→ **Activity**: Within the entries below, the lines from the one with "results (R303–R311) -/" through the one with "else if sub then 2 * (y" are to be set down exactly, both ends kept.

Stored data
/-- New points of a pitch, from index i on (R319): suspended in HOLD and in base camp; the first pitch after that has none to
be compared with. -/
def State.transPoints (s : State) (p : Pitch) (i : Nat) (pts : List (List Smp)) : State :=
  if s.baseCamp ∨ s.eff PQ.CTRL.TREN = 0 ∨ p.held then
    { s with pq := { s.pq with ports := s.pq.ports.map (fun x => { x with ref := [[], [], []] }) } }
  else
    let at' := fun (k : Nat) => p.start + (i + k) * 2 * p.plen - s.padLag * 2 ^ 32
    (List.range pts.length).foldl (fun t k =>
      (List.finRange 2).foldl (fun (u : State) (q : Fin 2) =>
        if u.portOn q ∧ u.udin q ≠ 0 then u.transPoint q (i + k) (at' k) p.held (pts.getD k []) else u) t) s

/-! ## The pitch stream as it arrives -/

/-- Turn 16 channels of points into points of channels. -/
def pointsOf (chans : List (List Smp)) (i n : Nat) : List (List Smp) :=
  (List.range n).map (fun k => chans.map (fun l => l.getD (i + k) ⟨0, 0, true⟩))

/-- A needed channel without its pitch stream sets NOPITCH (R297). -/
def State.noPitch (s : State) (p : Pitch) : State :=
  if (List.range 16).any (fun c => s.pqWants c && !bitOf p.en c) then s.flag PQ.STATUS.NOPITCH true else s

/-- The pitch stream has become whole: its second half, its window, its place in the block (R300, R303). -/
def State.pqWhole (s : State) : State :=
  match s.streams.whole with
  | none => s
  | some p =>
    let pts := s.streams.pitch
    let s := (s.noPitch p).transPoints p s.pq.pos (pointsOf pts s.pq.pos (512 - s.pq.pos))
    let s := s.halfWindow p p.start true pts
    let s : State := { s with pq := { s.pq with
      pos := 0
      half := pts.map (fun l => l.drop 256)
      halfStart := p.start + 256 * 2 * p.plen
      pts := (if p.pos = 0 then [] else s.pq.pts) ++ [(p, pts)] } }
    if s.pq.ends.contains p.start then
      { s with pq := { s.pq with
        ready := s.pq.ready ++ [(s.pq.pts, s.pq.flagged, s.clock.grain)], ends := s.pq.ends.erase p.start
        pts := [], flagged := false } }
    else s

/-- A completed pitch joins the 10-s window (R302), and is noted where it ends its block (R82). -/
def State.pqPitch (s : State) (p : Pitch) (last : Bool) : State :=
  { s with pq := { s.pq with
    f10 := s.pq.f10 ++ [(p.start, p.start + 512 * 2 * p.plen, p.held)]
    ends := if last then s.pq.ends ++ [p.start] else s.pq.ends } }

/-- Points of the pitch now being evaluated have come (R300): the straddling window at its point 255. -/
def State.pqPoints (s : State) : State :=
  match s.streams.builds.head? with
  | none => s
  | some b =>
    let pos := s.pq.pos
    if b.next ≤ pos then s
    else
      let new := ((b.points.take (b.next - pos)).reverse).map Prod.fst
      let s := s.transPoints b.pitch pos new
      let s : State := { s with pq := { s.pq with pos := b.next } }
      if pos < 256 ∧ 256 ≤ b.next ∧ s.pq.half ≠ [] then
        let first := (b.points.reverse.take 256).map Prod.fst
        let pts := s.pq.half.mapIdx (fun c l => l ++ first.map (fun pt => pt.getD c ⟨0, 0, true⟩))
        s.halfWindow b.pitch s.pq.halfStart false pts
      else s

/-- The engine at a stream fill: whether a pitch became whole. -/
def State.pqFill (s : State) (whole : Bool) : State := (if whole then s.pqWhole else s).pqPoints

/-! ## Block results (R303–R311) -/

/-- The points of channel c over a block. -/
def blockPoints (pts : List (Pitch × List (List Smp))) (c : Nat) : List Smp := pts.flatMap (fun e => e.2.getD c [])

/-- Their sum of squares, and how many there are. -/
def sumSq (l : List Int) : Nat := l.foldl (fun a x => a + x.natAbs ^ 2) 0

/-- Y(c)² in 2^-94. -/
def binSq (l : List Int) (c : Nat) : Nat :=
  let x := bin c l
  x.1.natAbs ^ 2 + x.2.natAbs ^ 2

/-- Twice the sum of squares of order h of the harmonic result (R304). -/
def harmSq (y : Nat → Nat) (n h : Nat) (sub : Bool) : Nat :=
  if h = 0 then 2 * y 0
  else if sub then 2 * (y (n * h - 1) + y (n * h) + y (n * h + 1))
  else y (n * h - n / 2) + 2 * ((List.range (n - 1)).foldl (fun a i => a + y (n * h - n / 2 + 1 + i)) 0) +
    y (n * h + n / 2)

/-- Twice the sum of squares of order h of the interharmonic result (R304). -/
def interSq (y : Nat → Nat) (n h : Nat) (sub : Bool) : Nat :=
  if h = 0 then 2 * ((List.range (n - 1)).foldl (fun a i => a + y (1 + i)) 0)
  else if sub then 2 * ((List.range (n - 3)).foldl (fun a i => a + y (n * h + 2 + i)) 0)
  else 2 * ((List.range (n - 1)).foldl (fun a i => a + y (n * h + 1 + i)) 0)

/-- A result of twice a sum of squares in 2^-94, as Q1.31. -/
def fromSq (s2 : Nat) : Nat := rootQ s2 (2 * 2 ^ 32)

/-- One channel's block result: RMS, THD, harmonics, interharmonics. -/
structure ChanRes where
  rms : Option Nat
  thd : Nat
  harm : List Nat
  inter : List Nat
  deriving DecidableEq, Repr

/-- A channel without a result. -/
def ChanRes.none : ChanRes := ⟨Option.none, absent, List.replicate 64 absent, List.replicate 64 absent⟩

/-- The result of one channel over the n pitches of a block. -/
def State.chanRes (s : State) (n : Nat) (l : List Smp) : ChanRes :=
  if l.length < 512 * n ∨ l.any Smp.inv then ChanRes.none
  else
    let xs := l.map (fun x => x.val.toInt)
    let rms := rootQ (sumSq xs) xs.length
    if s.baseCamp ∨ s.eff PQ.CTRL.HARM = 0 then { ChanRes.none with rms := some rms }
    else
      let y := binSq xs
      let sub := s.eff PQ.CTRL.HGRP != 0
      let h := (List.range 64).map (fun k => harmSq y n k sub)
      let y1 := h.getD 1 0
      let up := s.eff PQ.CTRL.THDN
      let top := ((List.range (up - 1)).map (fun i => h.getD (i + 2) 0)).foldl (· + ·) 0
      ⟨some rms, if fromSq y1 < 2 ^ 15 then absent else fitWord (rootQ (top * 10 ^ 12) y1), h.map fromSq,
        (List.range 64).map (fun k => fromSq (interSq y n k (s.eff PQ.CTRL.IHGRP != 0)))⟩

/-- The block result of a port: u2, u0 of voltage and current, d, m, class (R308–R310); |z0| and class from the phasors. -/
structure PortRes where
  unb : List Nat
  d : Nat
  m : Nat
  cls : Nat
  deriving DecidableEq, Repr

/-- The bin of the fundamental of a channel. -/
def fundBin (n : Nat) (l : List Smp) : Int × Int := bin n (l.map (fun x => x.val.toInt))

/-- u2 and u0 of three phasors, with |z0|, |z1|, |z2|. -/
def unbalance (a b c : Int × Int) : List Nat × Nat × Nat × Nat :=
  let z := symmetric a b c
  ([ppmOf z.2.2 z.2.1, ppmOf z.1 z.2.1], z.1, z.2.1, z.2.2)

/-- The results of port p over a block whose channels have RMS values. -/
def State.portRes (s : State) (p n : Nat) (pts : Nat → List Smp) (rms : Nat → Option Nat) : PortRes :=
  let u := s.udin p
  let all := s.portOn p && decide (s.phaseMask p = 7) && (List.range 3).all (fun i => (rms (7 * p + i)).isSome)
  let cur := all && (List.range 3).all (fun i => (rms (7 * p + 3 + i)).isSome)
  let f := fun (c : Nat) => fundBin n (pts (7 * p + c))
  let v := unbalance (f 0) (f 1) (f 2)
  let i := unbalance (f 3) (f 4) (f 5)
  let low := (List.range 3).any (fun k => bitOf (s.phaseMask p) k &&
    decide (((rms (7 * p + k)).getD 0) * 10 < u))
  let iMax := (List.range 3).foldl (fun a k => max a ((rms (7 * p + 3 + k)).getD 0)) 0
  let inOk := s.portOn p && (List.range 4).all (fun k => (rms (7 * p + 3 + k)).isSome)
  let sum := (List.range (512 * n)).map (fun k =>
    (List.range 4).foldl (fun (a : Int) c => a + ((pts (7 * p + 3 + c)).getD k ⟨0, 0, false⟩).val.toInt) 0)
  { unb := (if all then v.1 else [absent, absent]) ++ (if cur then i.1 else [absent, absent])
    d := if all ∧ u ≠ 0 then ppmOf v.2.1 (u * 2 ^ 16) else absent
    m := if inOk ∧ s.eff PQ.NCFG.IMIN * 2 ^ 15 ≤ iMax then
        fitWord (rootQ (sumSq sum * 10 ^ 12) (512 * n * iMax ^ 2)) else absent
    cls := if !all || low then 0 else if 2 * v.2.2.2 ≤ v.2.2.1 then 1 else if 2 * v.2.2.1 ≤ v.2.2.2 then 2 else 0 }

/-- The sequence class of a port over blocks (R309): a change after 3 in a row writes an event of kind 6. -/
def State.seqBlock (s : State) (p : Fin 2) (cls : Nat) : State :=
  let f := if p = 0 then PQ.STATUS.SEQA else PQ.STATUS.SEQB
  let old := s.get f
  let x := s.pq.ports[p]
  if cls = old then s.modPort p (fun y => { y with seqN := 0 })
  else
    let n := if cls = x.seqNew then x.seqN + 1 else 1
    if 3 ≤ n then ((s.set f cls).modPort p (fun y => { y with seqN := 0 })).pointEvent 6 p (16 * old + 64 * cls)
    else s.modPort p (fun y => { y with seqNew := cls, seqN := n })

/-- One block of an indicator: on, blocks at or above, blocks below; a block without a value breaks both counts. -/
def indicator (on' : Bool) (up down nblk : Nat) (v thr : Nat) : Bool × Nat × Nat :=
  if v = absent then (on', 0, 0)
  else if thr * 100 ≤ v then (if nblk ≤ up + 1 then (true, nblk, 0) else (on', up + 1, 0))
  else if nblk ≤ down + 1 then (false, 0, nblk) else (on', 0, down + 1)

/-- The neutral indicators of a port (R310): MISN, and MISM without it. -/
def State.neutralBlock (s : State) (p : Fin 2) (r : PortRes) : State :=
  let x := s.pq.ports[p]
  let nb := s.eff PQ.NCFG.NBLK
  let d := indicator x.dispOn x.dispUp x.dispDown nb r.d (s.eff PQ.NTHR.DISP)
  let m := indicator x.mismOn x.mismUp x.mismDown nb r.m (s.eff PQ.NTHR.MISM)
  let wasN := s.bit PQ.STATUS.NEUT p
  let wasM := s.bit PQ.STATUS.NEUT (2 + p)
  let mism := m.1 && !d.1
  let s := s.modPort p (fun y => { y with
    dispOn := d.1, dispUp := d.2.1, dispDown := d.2.2, mismOn := m.1, mismUp := m.2.1, mismDown := m.2.2 })
  let s := (s.setBit PQ.STATUS.NEUT p d.1).setBit PQ.STATUS.NEUT (2 + p) mism
  let s := if d.1 && !wasN then s.pointEvent 7 p (8 * ofB m.1) else s
  if mism && !wasM then s.pointEvent 8 p 0 else s

/-- Udin is learned from a block that completed in TRACK (R298). Where no phase remains nothing changes, and learning waits
for the next block. In base camp a learned value is in force beside what the host has written for RUN (R321). -/
def State.learn (s : State) (p : Fin 2) (track : Bool) (rms : Nat → Option Nat) : State :=
  let fu := if p = 0 then PQ.UDINA.UDIN else PQ.UDINB.UDIN
  let fm := if p = 0 then PQ.CTRL.PHA else PQ.CTRL.PHB
  if s.portOn p ∧ s.udin p = 0 ∧ (s.baseCamp ∨ s.get fu = 0) ∧ track then
    let keep := (List.range 3).filter (fun i => bitOf (s.phaseMask p) i &&
      decide (0x01000000 ≤ (rms (7 * p + i)).getD 0))
    if keep = [] then s
    else
      let mask := keep.foldl (fun a i => a + 2 ^ i) 0
      let sum := keep.foldl (fun a i => a + (rms (7 * p + i)).getD 0) 0
      let u := (Config.round sum keep.length).toNat
      let s := (s.force' fu u).force' fm mask
      let s := if s.get fu = 0 then (s.set fu u).set fm (s.get fm &&& mask) else s
      (s.flag (if p = 0 then PQ.STATUS.LEARNA else PQ.STATUS.LEARNB) true).pointEvent 9 p mask
  else s

/-! ## Aggregation (R312, R323) -/

/-- The order of the values of an entry: RMS and THD by channel, unbalance by port, harmonics, interharmonics, bands. -/
def valuesOf (cs : List ChanRes) (ps : List PortRes) (sup : List (Option Supra)) : List Nat :=
  cs.map (fun c => c.rms.getD absent) ++ cs.map ChanRes.thd ++ ps.flatMap PortRes.unb ++ cs.flatMap ChanRes.harm ++
    cs.flatMap ChanRes.inter ++
    (List.range 4).flatMap (fun q => match sup.getD q none with | none => List.replicate 740 absent | some r => r.bands)

/-- Square a value into the sums; absent ones do not count. -/
def addSquares (sums : List (Nat × Nat)) (vals : List Nat) : List (Nat × Nat) :=
  vals.mapIdx (fun i v =>
    let e := sums.getD i (0, 0)
    if v = absent then e else (e.1 + 1, e.2 + v ^ 2))

/-- The aggregated values: root of the mean of the squares. -/
def PqAgg.values (a : PqAgg) : List Nat := a.sums.map (fun e => if e.1 = 0 then absent else rootQ e.2 e.1)

/-- The 32-bit words of a list as bytes. -/
def wordsOf (l : List Nat) : List Byte := l.flatMap (leBytes 4)

/-- An entry's bytes (R323): the values in the order of valuesOf, d and m and the class by port. -/
def entryBytes (seq kind : Nat) (a : PqAgg) (vals : List Nat) (tail : List (Nat × Nat × Nat × Nat)) : List Byte :=
  let head := leBytes 4 seq ++ [BitVec.ofNat 8 kind, BitVec.ofNat 8 a.flags] ++ leBytes 2 a.blocks ++
    leBytes 8 (a.start / 2 ^ 32) ++ leBytes 4 a.start ++ leBytes 8 a.grain ++ leBytes 4 a.utc ++ leBytes 4 a.served ++
    leBytes 4 a.bands ++ leBytes 4 (Config.round ((a.pitches : Int) * 32000 * 10 ^ 6 * 2 ^ 32) a.length).toNat
  let chans := (List.range 16).flatMap (fun c => wordsOf [vals.getD c absent, vals.getD (16 + c) absent, 0, 0])
  let ports := (List.range 2).flatMap (fun p =>
    let t := tail.getD p (absent, absent, 0, 0)
    padTo 128 (wordsOf ((vals.drop (32 + 4 * p)).take 4) ++ wordsOf [t.1, t.2.1, t.2.2.1] ++ [BitVec.ofNat 8 t.2.2.2]))
  padTo 0x100 head ++ chans ++ ports ++ wordsOf (vals.drop 40)

/-- Where entry e stands. -/
def entryAddr (e : Nat) : Nat := storeBase + 0x6000 + 0x5200 * e

/-- An entry is written (R325). -/
def State.writeEntry (s : State) (e kind : Nat) (a : PqAgg) (vals : List Nat) (tail : List (Nat × Nat × Nat × Nat)) :
    State :=
  let ad := entryAddr e
  s.setBytes ad (padTo 0x5200 (entryBytes (s.nextSeq ad) kind a vals tail))

/-- The channels of the bands aggregated so far, with a block's (R323): by quad the latest that has any. -/
def joinBands (old new : Nat) : Nat :=
  (List.range 4).foldl (fun a q => a + 256 ^ q *
    (if field new (8 * q) 8 = 0xFF then field old (8 * q) 8 else field new (8 * q) 8)) 0

/-- Join a block, or an aggregate, into one in formation. -/
def joinAgg (cur : Option PqAgg) (a : PqAgg) (vals : List Nat) : PqAgg :=
  match cur with
  | none => { a with sums := addSquares [] vals }
  | some c => { c with
      blocks := c.blocks + a.blocks
      flags := c.flags ||| a.flags
      grain := a.grain
      served := c.served ||| a.served
      bands := joinBands c.bands a.bands
      pitches := c.pitches + a.pitches
      length := c.length + a.length
      sums := addSquares c.sums vals }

→ **Task solution**:
/-! ## Block results (R303–R311) -/

/-- The points of channel c over a block. -/
def blockPoints (pts : List (Pitch × List (List Smp))) (c : Nat) : List Smp := pts.flatMap (fun e => e.2.getD c [])

/-- Their sum of squares, and how many there are. -/
def sumSq (l : List Int) : Nat := l.foldl (fun a x => a + x.natAbs ^ 2) 0

/-- Y(c)² in 2^-94. -/
def binSq (l : List Int) (c : Nat) : Nat :=
  let x := bin c l
  x.1.natAbs ^ 2 + x.2.natAbs ^ 2

/-- Twice the sum of squares of order h of the harmonic result (R304). -/
def harmSq (y : Nat → Nat) (n h : Nat) (sub : Bool) : Nat :=
  if h = 0 then 2 * y 0
  else if sub then 2 * (y (n * h - 1) + y (n * h) + y (n * h + 1))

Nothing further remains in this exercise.